Your task: Scanning the entries below, copy every line that contains the word "apply".

[[ Listed records, beginning ]]

-- ==== Sys2Proof/Laws/Board.lean ====
section
/-! SUPPORT. The Exchange Port: what the end of an event leaves of the counts, the pending slots and the read. -/

namespace Sys2Proof.Machine

/-- Two ports agree on what pending slots and reads are made of. -/
structure SamePending (p q : Part) : Prop where
  read : q.board.read = p.board.read
  slot : ∀ j, (q.slot j).shadow = (p.slot j).shadow ∧ (q.slot j).seen = (p.slot j).seen ∧
    (q.slot j).notify = (p.slot j).notify

theorem SamePending.refl (p : Part) : SamePending p p := ⟨rfl, fun _ => ⟨rfl, rfl, rfl⟩⟩

theorem SamePending.trans {p q r : Part} (h : SamePending p q) (h' : SamePending q r) : SamePending p r :=
  ⟨h'.read.trans h.read, fun j =>
    ⟨(h'.slot j).1.trans (h.slot j).1, (h'.slot j).2.1.trans (h.slot j).2.1, (h'.slot j).2.2.trans (h.slot j).2.2⟩⟩

theorem SamePending.pendingSlots {p q : Part} (h : SamePending p q) : q.pendingSlots = p.pendingSlots := by
  unfold Part.pendingSlots
  apply List.filter_congr
  intro j _
  obtain ⟨h1, h2, h3⟩ := h.slot j
  simp [BoardSlot.pending, h1, h2, h3]

theorem handOver_samePending (j : SlotId) (p : Part) : SamePending p (handOver j p) := by
  refine ⟨rfl, fun i => ?_⟩
  unfold handOver
  rw [Part.setSlot_get]
  split
  · next h => subst h; exact ⟨rfl, rfl, rfl⟩
  · exact ⟨rfl, rfl, rfl⟩

theorem handOverAll_samePending (pre p : Part) : SamePending p (handOverAll pre p) := by
  unfold handOverAll
  apply forEach_keeps (P := fun q => SamePending p q)
  · intro j q hq
    split
    · exact hq.trans (handOver_samePending j q)
    · exact hq
  · exact SamePending.refl p

theorem settleInt_samePending (p : Part) : SamePending p (settleInt p) := ⟨rfl, fun _ => ⟨rfl, rfl, rfl⟩⟩

/-- The end of an event leaves the counts as they are, but where it equalises the board. -/
theorem closeEvent_samePending (m : List Host.Cell) {pre p : Part} (h : p.equalised = true → pre.equalised = true) :
    SamePending p (closeEvent m pre p) := by
  have key : ∀ q, SamePending p q → SamePending p (settleInt { q with forced := [] }) := fun q hq =>
    hq.trans ⟨rfl, fun _ => ⟨rfl, rfl, rfl⟩⟩
  unfold closeEvent
  simp only
  apply key
  split
  · next he =>
    rw [if_pos (h he)]
    obtain ⟨cells, hc, -⟩ := updateHeader_eq pre (handOverAll pre p)
    rw [hc]
    exact (handOverAll_samePending pre p).trans ⟨rfl, fun _ => ⟨rfl, rfl, rfl⟩⟩
  · exact handOverAll_samePending pre p

theorem closeEvent_nInt (m : List Host.Cell) (pre p : Part) :
    (closeEvent m pre p).board.nIntLow = (p.port.intEn && decide (0 < (closeEvent m pre p).pendingSlots.length)) := by
  obtain ⟨h1, -, h3⟩ := closeEvent_intHolds m pre p
  rw [h3, h1, (closeEvent_follows m pre p).port]

/-- An event that comes to rest at `q`, where no HOLD is met, leaves the counts of `q`, and nINT follows them. -/
theorem runEvent_samePending {f : List Host.Cell → Part → Part} {s : State} {q : Part}
    (hd : drain s.mem Config.agendaBound (f s.mem s.part) = q) (hq : q.agenda = [])
    (hh : q.metHolds = []) (he : q.equalised = true → s.part.equalised = true) :
    SamePending q (runEvent f s).part ∧
      (runEvent f s).part.board.nIntLow = (q.port.intEn && decide (0 < q.pendingSlots.length)) := by
  unfold runEvent
  simp only
  rw [eventPart_of_drain hd hq hh]
  have h := closeEvent_samePending s.mem (pre := s.part) (p := q) he
  refine ⟨⟨h.read, h.slot⟩, ?_⟩
  rw [← h.pendingSlots]
  exact closeEvent_nInt s.mem s.part q

/-! ### What a soft reset cuts short (R134; log entry 44) -/

/-- A cut burst writes the first bytes of a waiting slot's content, or nothing, and takes free values alone. -/
theorem cutBurst_does (p : Part) : ∃ cells ov oc, cutBurst p = (cells, { p with openValues := ov, openCount := oc }) ∧
    (cells = [] ∨ ∃ (j : SlotId) (k : Nat), (p.slot j).waiting = true ∧
      cells = cellsFrom (boardBase j + 5) ((p.slot j).content.bytes.take k)) := by
  obtain ⟨ov, oc, h⟩ : ∃ ov oc, p.takeOpen.2.takeOpen.2 = { p with openValues := ov, openCount := oc } := by
    unfold Part.takeOpen
    split <;> split <;> exact ⟨_, _, rfl⟩
  unfold cutBurst
  simp only
  rw [h]
  split
  · next j hj =>
    have waits : (p.slot j).waiting = true := by
      have inList := List.mem_of_getElem? hj
      unfold Part.waitingSlots at inList
      simpa using (List.mem_filter.mp inList).2
    exact ⟨_, _, _, rfl, Or.inr ⟨j, _, waits, rfl⟩⟩
  · exact ⟨_, _, _, rfl, Or.inl rfl⟩

/-- A cut retirement writes the first bytes of a result block and finished time of a record that a lane holds, or nothing, and takes
free values alone. -/
theorem cutRetirement_does (p : Part) :
    ∃ cells ov oc, cutRetirement p = (cells, { p with openValues := ov, openCount := oc }) ∧
      (cells = [] ∨ ∃ (held : HeldRecord) (block : List Byte) (k : Nat), held ∈ p.heldRecords ∧ block.length = 12 ∧
        cells = (resultCells held.link block p.now).take k) := by
  obtain ⟨ov, oc, h⟩ : ∃ ov oc, p.takeOpen.2.takeOpen.2.takeOpen.2.takeOpen.2.takeOpen.2 =
      { p with openValues := ov, openCount := oc } := by
    unfold Part.takeOpen
    split <;> split <;> split <;> split <;> split <;> exact ⟨_, _, rfl⟩
  unfold cutRetirement
  simp only
  rw [h]
  split
  · next held hj => exact ⟨_, _, _, rfl, Or.inr ⟨held, _, _, List.mem_of_getElem? hj, by simp [halfBytes, wordBytes], rfl⟩⟩
  · exact ⟨_, _, _, rfl, Or.inl rfl⟩

end Sys2Proof.Machine
end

[[ Listed records, end ]]

Response to the exercise:
  apply List.filter_congr
  apply forEach_keeps (P := fun q => SamePending p q)
  apply key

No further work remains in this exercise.